Search code examples
parquetpyarrow

How can I change the name of a column in a parquet file using Pyarrow?


I have several hundred parquet files created with PyArrow. Some of those files, however, have a field/column with a slightly different name (we'll call it Orange) than the original column (call it Sporange), because one used a variant of the query. Otherwise, the data (all the other fields, and all the data) is identical. In a database world, I'd do an ALTER TABLE and rename the column. However, I don't know how to do that with parquet/PyArrow

Is there a way to rename the column in the file, rather than having to regenerate or duplicate the file?

Alternatively, can I read it (read_table or ParquetFile,I assume), change the column in the object (unsure how to do that) and write it out?

I see "rename_columns", but unsure how that works; I tried just using it by itself, it says "rename_columns is not defined".

rename_columns(self, names) Create new table with columns renamed to provided names.

Many thanks!


Solution

  • I suspect you are using a version of pyarrow that doesn't support rename_columns.
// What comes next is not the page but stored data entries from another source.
/-- The active lanes take the numbers loaded for them. -/
theorem State.putV_placeLoaded (s : State) (d : VNum) (g : Tag) (m : Word) (bs : Nat → List Byte) :
    s.putV d g m (placeLoaded m g ((activeLanes m g).map bs)) = s.putV d g m ((List.range (tagLanes g)).map fun i => leNat (bs i)) := by
  have hlen : (placeLoaded m g ((activeLanes m g).map bs)).length = tagLanes g := by
    rw [placeLoaded, List.length_map, List.length_range]
  refine s.putV_congr d g m (hlen.trans (by simp)) fun i ha => ?_
  by_cases hi : i < tagLanes g
  · have hgraph : (activeLanes m g).zip (((activeLanes m g).map bs).map leNat) = (activeLanes m g).map fun i => (i, leNat (bs i)) := by
      rw [List.map_map, List.zip_map_right, List.zip_eq_zipWith, List.zipWith_self, List.map_map]
      rfl
    have hmem : i ∈ activeLanes m g := List.mem_filter.mpr ⟨List.mem_range.mpr hi, ha⟩
    rw [placeLoaded, hgraph, range_map_getElem?, range_map_getElem?, mapGet_graph (fun i => leNat (bs i)) _ i hmem]
  · rw [List.getElem?_eq_none (by omega), List.getElem?_eq_none (by simp; omega)]

/-- A byte or more a lane (R237). -/
theorem tagWidth_bytes {g : Tag} (h4 : g ≠ .q4) : 0 < tagWidth g / 8 ∧ 8 * (tagWidth g / 8) = tagWidth g := by
  cases g with
  | q4 => exact absurd rfl h4
  | _ => decide

/-- A load of the active elements from own scratchpad (R238). -/
theorem State.elemLoad_spad {s u : State} {d : VNum} {g : Tag} {m : Word} {at_ : Nat → Word} (h4 : g ≠ .q4) (hsent : s.ctx.sent = [])
    (hl : ∀ i ∈ activeLanes m g, s.spadElem .rd (tagWidth g / 8) (at_ i) ∧ resolve s.me (at_ i) = s.me)
    (hu : ((activeLanes m g).map fun i => offOf (at_ i)).foldlM State.readSpad s = some u) : s.elemLoad d g m at_ =
      (u.putV d g m ((List.range (tagLanes g)).map fun i => s.num (offOf (at_ i)) (tagWidth g / 8))).finish 4 := by
  have h := State.loadElems_spad (s := s) (tagWidth_bytes h4).1 (l := (activeLanes m g).map at_)
    (k := fun l s => (s.putV d g m (placeLoaded m g l)).finish 4) (kf := fun st s => (s.poisonV d st).finish 4) (u := u)
    (fun ea he => by
      obtain ⟨i, hi, rfl⟩ := List.mem_map.mp he
      exact hl i hi) hsent (by rw [List.map_map]; exact hu)
  rw [List.map_map, List.map_map] at h
  exact h.trans (congrArg (State.finish · 4) (u.putV_placeLoaded d g m _))

/-! ### Stores of elements -/

/-- An element written: placed as one LocalWrite, unless its time is past the clock limit. -/
def State.writeSpad (w : Nat) (at_ x : Nat → Nat) (u : State) (i : Nat) : Option State :=
  if u.writeTime (granule (at_ i)) u.ctx.clk < clockLimit then
    some (((u.stampWrite (granule (at_ i)) (u.writeTime (granule (at_ i)) u.ctx.clk)).setClk (u.writeTime (granule (at_ i)) u.ctx.clk)).writeParts
      (at_ i) w (at_ i) (u.writeTime (granule (at_ i)) u.ctx.clk) [(at_ i, toLe w (x i))])
  else none

section
variable {s : State} {w : Nat} {at_ : Nat → Word} {x : Nat → Nat}

/-- The checks of stores to own scratchpad. -/
theorem State.checkStores_spad {k : List (StoreEl × StoreAt) → State → State} : ∀ (l : List Nat) (acc : List (StoreEl × StoreAt)),
    (∀ i ∈ l, s.spadElem .wr w (at_ i) ∧ ownForm s.me (at_ i) = true) → s.checkStores acc (l.map (laneStore w at_ x)) k =
      k (acc.reverse ++ l.map fun i => (laneStore w at_ x i, .mem (offOf (at_ i)) (offOf (at_ i)))) s
  | [], acc, _ => by
    rw [List.map_nil, List.map_nil, List.append_nil]
    rfl
  | i :: r, acc, h => by
    obtain ⟨⟨hal, hs, hb, hp⟩, hown⟩ := h i List.mem_cons_self
    have hown' : ¬(!ownForm s.me (laneStore w at_ x i).ea) = true := by simp [laneStore, hown]
    have hal' : ¬(laneStore w at_ x i).ea.toNat % (laneStore w at_ x i).n ≠ 0 := not_not_intro hal
    have hacc : s.access s.agent s.sup .wr (offOf (laneStore w at_ x i).ea) (laneStore w at_ x i).n = (.ok (offOf (at_ i)), s) :=
      State.access_spad_ok hs hp hb
    rw [List.map_cons, State.checkStores, if_neg hown', if_neg hal', hacc]
    refine (State.checkStores_spad r _ fun j hj => h j (List.mem_cons_of_mem _ hj)).trans ?_
    simp [laneStore]

/-- Stores to own scratchpad are performed one after the other. -/
theorem State.performStores_spad {s0 : State} {all : List (StoreEl × StoreAt)} {done : List Nat} {k : State → State} :
    ∀ (l : List Nat) (y u : State), l.foldlM (State.writeSpad w (fun i => offOf (at_ i)) x) y = some u →
    s0.performStores y all done (l.map fun i => (laneStore w at_ x i, .mem (offOf (at_ i)) (offOf (at_ i)))) k = k u
  | [], y, u, h => by
    obtain rfl : y = u := Option.some.inj h
    rfl
  | i :: r, y, u, h => by
    rw [List.foldlM_cons] at h
    by_cases hT : y.writeTime (granule (offOf (at_ i))) y.ctx.clk < clockLimit
    · rw [State.writeSpad, if_pos hT] at h
      have hne : ¬(laneStore w at_ x i).parts.isEmpty = true := Bool.false_ne_true
      rw [List.map_cons, State.performStores, if_neg hne]
      dsimp only
      rw [if_neg (not_le.mpr hT)]
      exact State.performStores_spad r _ u h
    · rw [State.writeSpad, if_neg hT] at h
      cases h

/-- A store of the active elements to own scratchpad (R238). -/
theorem State.elemStore_spad {v : VReg} {m : Word} {u : State}
    (hl : ∀ i ∈ activeLanes m v.tag, s.spadElem .wr (tagWidth v.tag / 8) (at_ i) ∧ ownForm s.me (at_ i) = true)
    (hu : (activeLanes m v.tag).foldlM (State.writeSpad (tagWidth v.tag / 8) (fun i => offOf (at_ i))
      fun i => laneOf (8 * (tagWidth v.tag / 8)) v.val i) s = some u) : s.elemStore v m at_ = u.markSide.finish 4 := by
  refine (State.checkStores_spad (x := fun i => laneOf (8 * (tagWidth v.tag / 8)) v.val i) (activeLanes m v.tag) [] hl).trans ?_
  dsimp only
  rw [List.reverse_nil, List.nil_append]
  exact State.performStores_spad _ s u hu

end

/-! ### The forms -/

/-- A vector memory form of a whole-byte tag (R237). -/
theorem State.memTag_ok {s : State} {tag : BitVec 4} {g : Tag} {whole : Bool} {k : Tag → State → State} (hg : vTagOfCode tag.toNat = some g)
    (hr : g ≠ .raw) (h4 : g ≠ .q4) : s.memTag tag whole k = k g s := by
  have : (g == .raw || g == .q4) = false := by simp [hr, h4]
  rw [State.memTag, hg]
  dsimp only
  rw [this, Bool.and_false, if_neg Bool.false_ne_true]

/-- The checks of R241 on elements of own scratchpad. -/
theorem State.tileChecks_spad {s : State} {w : Nat} {k : State → State} : ∀ l : List Word,
    (∀ ea ∈ l, s.spadElem .rd w ea ∧ ownForm s.me ea = true) → s.tileChecks w l k = k s
  | [], _ => rfl
  | ea :: r, h => by
    obtain ⟨⟨hal, hs, hb, hp⟩, hown⟩ := h ea List.mem_cons_self
    rw [State.tileChecks, if_neg (not_not_intro hal), if_neg (by simp [hown]), if_neg (by simp [hs]), State.access_spad_ok hs hp hb]
    exact State.tileChecks_spad r fun ea' he => h ea' (List.mem_cons_of_mem _ he)

section
variable {s u : State} {v d a : VNum} {base r : GNum} {fa : Bool} {tag : BitVec 4} {sc : Fin 4} {k : KNum} {e : ENum} {g : Tag}
  (hg : vTagOfCode tag.toNat = some g) (hr : g ≠ .raw) (h4 : g ≠ .q4)
include hg hr h4

section
variable (hb : s.gOk base = true) (hs : s.gOk r = true)
include hb hs

theorem execVlds_next : execVlds d base fa tag k r s = .next (((s.reads [base, r]).taintK k).elemLoad d g (s.getK k)
    fun i => s.gVal base + BitVec.ofNat 64 i * s.gVal r) := by
  rw [execVlds, State.memTag_ok hg hr h4, s.srcG_ok _ _ _ hb, (s.reads [base]).srcG_ok _ _ _ hs, State.reads_reads, State.mask_eq]
  rfl

/-- The swizzled column load, with its check of the layout (R241). -/
theorem execVldt_next : execVldt d base fa tag k r s = .next (
    if bits (s.gVal r) 24 3 ≠ 0 ∧ (5 ≤ bits (s.gVal r) 24 3 ∨ bits (s.gVal r) 0 24 % swzSpan (bits (s.gVal r) 24 3) ≠ 0) then
      ((s.reads [base, r]).taintK k).trapEa 0x07 (s.gVal base + s.bump (tagWidth g / 8))
    else ((s.reads [base, r]).taintK k).tileChecks (tagWidth g / 8) ((activeLanes (s.getK k) g).map
      (tileLane (s.gVal base + s.bump (tagWidth g / 8)) (bits (s.gVal r) 0 24) (bits (s.gVal r) 24 3)))
      fun u => u.elemLoad d g (s.getK k) (tileLane (s.gVal base + s.bump (tagWidth g / 8)) (bits (s.gVal r) 0 24) (bits (s.gVal r) 24 3))) := by
  have hbump : ((s.reads [base, r]).taintK k).bump (tagWidth g / 8) = s.bump (tagWidth g / 8) := by
    obtain ⟨l, b, e⟩ := ((s.readBy_reads [base, r]).taintK k).tainted
    exact e ▸ rfl
  rw [execVldt, State.memTag_ok hg hr h4, s.srcG_ok _ _ _ hb, (s.reads [base]).srcG_ok _ _ _ hs, State.reads_reads, State.mask_eq]
  dsimp only [List.singleton_append]
  rw [hbump]
  rfl

variable (hv : s.vOk v = true) (hc : s.allChecked)
include hv

theorem execVsts_next (htag : s.ctx.v[v].tag = g) (hc : s.allChecked) : execVsts v base fa tag k r s =
    .next ((((s.reads [base, r]).readsV [v]).taintK k).elemStore s.ctx.v[v] (s.getK k) fun i => s.gVal base + BitVec.ofNat 64 i * s.gVal r) := by
  obtain ⟨l, b, e⟩ := (((s.readBy_reads [base, r]).readsV [v]).taintK k).tainted
  have htag' : ((s.reads ([base] ++ [r])).ctx.v[v].tag == g) = true := beq_iff_eq.mpr htag
  rw [execVsts, State.memTag_ok hg hr h4, s.srcG_ok _ _ _ hb, (s.reads [base]).srcG_ok _ _ _ hs, State.reads_reads,
    (s.reads ([base] ++ [r])).srcV_ok _ _ _ hv, State.needTag_ok _ _ _ htag', State.mask_eq]
  refine congrArg Host.Outcome.next (?_ : (((s.reads [base, r]).readsV [v]).taintK k).checked _ = _)
  rw [e, State.checked_of_allChecked (s := s.tainted l b) hc]
  rfl

/-- A vs of another tag than the one named traps 0x06 (R237). -/
theorem execVsts_otherTag (htag : s.ctx.v[v].tag ≠ g) : execVsts v base fa tag k r s =
    .next (((s.reads [base, r]).readsV [v]).trap 0x06) := by
  have hne : ¬(s.ctx.v[v].tag == g) = true := by simpa using htag
  rw [execVsts, State.memTag_ok hg hr h4, s.srcG_ok _ _ _ hb, (s.reads [base]).srcG_ok _ _ _ hs, State.reads_reads,
    (s.reads ([base] ++ [r])).srcV_ok _ _ _ hv]
  exact congrArg Host.Outcome.next (if_neg hne)

end

section
variable (ha : s.vOk a = true) (hI : isInt s.ctx.v[a].tag = true) (hw : tagWidth s.ctx.v[a].tag = tagWidth g)
include ha hI hw

theorem execVldg_next : execVldg d a tag sc k e s = .next ((((s.readsV [a]).taintK k).taintE e).elemLoad d g (s.getK k)
    fun i => s.ctx.e[e] + indexLane s.ctx.v[a] i <<< sc.val) := by
  have hidx : indexOk g s.ctx.v[a] = true := by rw [indexOk, hI, hw]; simp
  obtain ⟨l, b, e'⟩ := (s.readsV [a]).taintK_tainted k
  rw [execVldg, State.memTag_ok hg hr h4, s.srcV_ok _ _ _ ha, State.needTag_ok _ _ _ hidx, State.mask_eq, e']
  rfl

theorem execVstg_next (hv : s.vOk v = true) (hc : s.allChecked) (htag : s.ctx.v[v].tag = g) : execVstg v a tag sc k e s =
    .next ((((s.readsV [a, v]).taintK k).touch (3 * e.val + 2)).elemStore s.ctx.v[v] (s.getK k)
      fun i => s.ctx.e[e] + indexLane s.ctx.v[a] i <<< sc.val) := by
  have hidx : indexOk g s.ctx.v[a] = true := by rw [indexOk, hI, hw]; simp
  obtain ⟨l, b, e'⟩ := (s.readsV [a, v]).taintK_tainted k
  rw [execVstg, State.memTag_ok hg hr h4, s.srcV_ok _ _ _ ha, State.needTag_ok _ _ _ hidx, (s.readsV [a]).srcV_ok _ _ _ hv,
    State.readsV_ctx, State.readsV_readsV, State.needTag_ok _ _ _ (beq_iff_eq.mpr htag), State.mask_eq]
  refine congrArg Host.Outcome.next (?_ : ((s.readsV [a, v]).taintK k).checked _ = _)
  rw [e', State.checked_of_allChecked (s := (s.readsV [a, v]).tainted l b) hc]
  rfl

end

end

/-- The element of a vector in lanes of whole bytes. -/
theorem writeSpad_lane {g : Tag} (h4 : g ≠ .q4) (at_ : Nat → Nat) (v : VWord) :
    State.writeSpad (tagWidth g / 8) at_ (fun i => laneOf (8 * (tagWidth g / 8)) v i) =
      State.writeSpad (tagWidth g / 8) at_ fun i => laneOf (tagWidth g) v i := by
  rw [(tagWidth_bytes h4).2]

section
variable {s u : State} {l : List Nat} {b : Bool} {g : Tag} {m : Word} {at_ : Nat → Word} (h4 : g ≠ .q4)
include h4

/-- A load of the active elements by an instruction that has read its sources. -/
theorem State.elemLoad_read {d : VNum} (hsent : s.ctx.sent = [])
    (hm : ∀ i ∈ activeLanes m g, (at_ i).toNat % (tagWidth g / 8) = 0 ∧ resolve s.me (at_ i) = s.me ∧
      inSpad (offOf (at_ i)) (tagWidth g / 8) = true ∧ s.badWord (offOf (at_ i)) (tagWidth g / 8) = false ∧
      s.spadAllowed s.sup .rd (offOf (at_ i)) (tagWidth g / 8) = true)
    (hu : ((activeLanes m g).map fun i => offOf (at_ i)).foldlM State.readSpad (s.tainted l b) = some u) :
    (s.tainted l b).elemLoad d g m at_ =
      (u.putV d g m ((List.range (tagLanes g)).map fun i => s.num (offOf (at_ i)) (tagWidth g / 8))).finish 4 := by
  have hnum : ∀ o w, (s.tainted l b).num o w = s.num o w := fun o w => congrArg leNat (State.bytes_congr s (s.tainted l b) w o fun _ _ => rfl)
  have h := State.elemLoad_spad (s := s.tainted l b) (d := d) h4 hsent (fun i hi => by
    obtain ⟨hal, hown, hs, hb, hp⟩ := hm i hi
    exact ⟨⟨hal, hs, hb, hp⟩, hown⟩) hu
  simpa only [hnum] using h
Can you run pa.__version__ to check?

    Otherwise what you want to do is straightforward, in the example below I rename column b to c:

    import pyarrow as pa
    import pyarrow.parquet as pq
    
    col_a = pa.array([1, 2, 3], pa.int32())
    col_b = pa.array(["X", "Y", "Z"], pa.string())
    
    table = pa.Table.from_arrays(
        [col_a, col_b],
        schema=pa.schema([
            pa.field('a', col_a.type),
            pa.field('b', col_b.type),
        ])
    )
    
    pq.write_table(table, '/tmp/original')
    original = pq.read_table('/tmp/original')
    renamed = original.rename_columns(['a', 'c'])
    pq.write_table(renamed, '/tmp/renamed')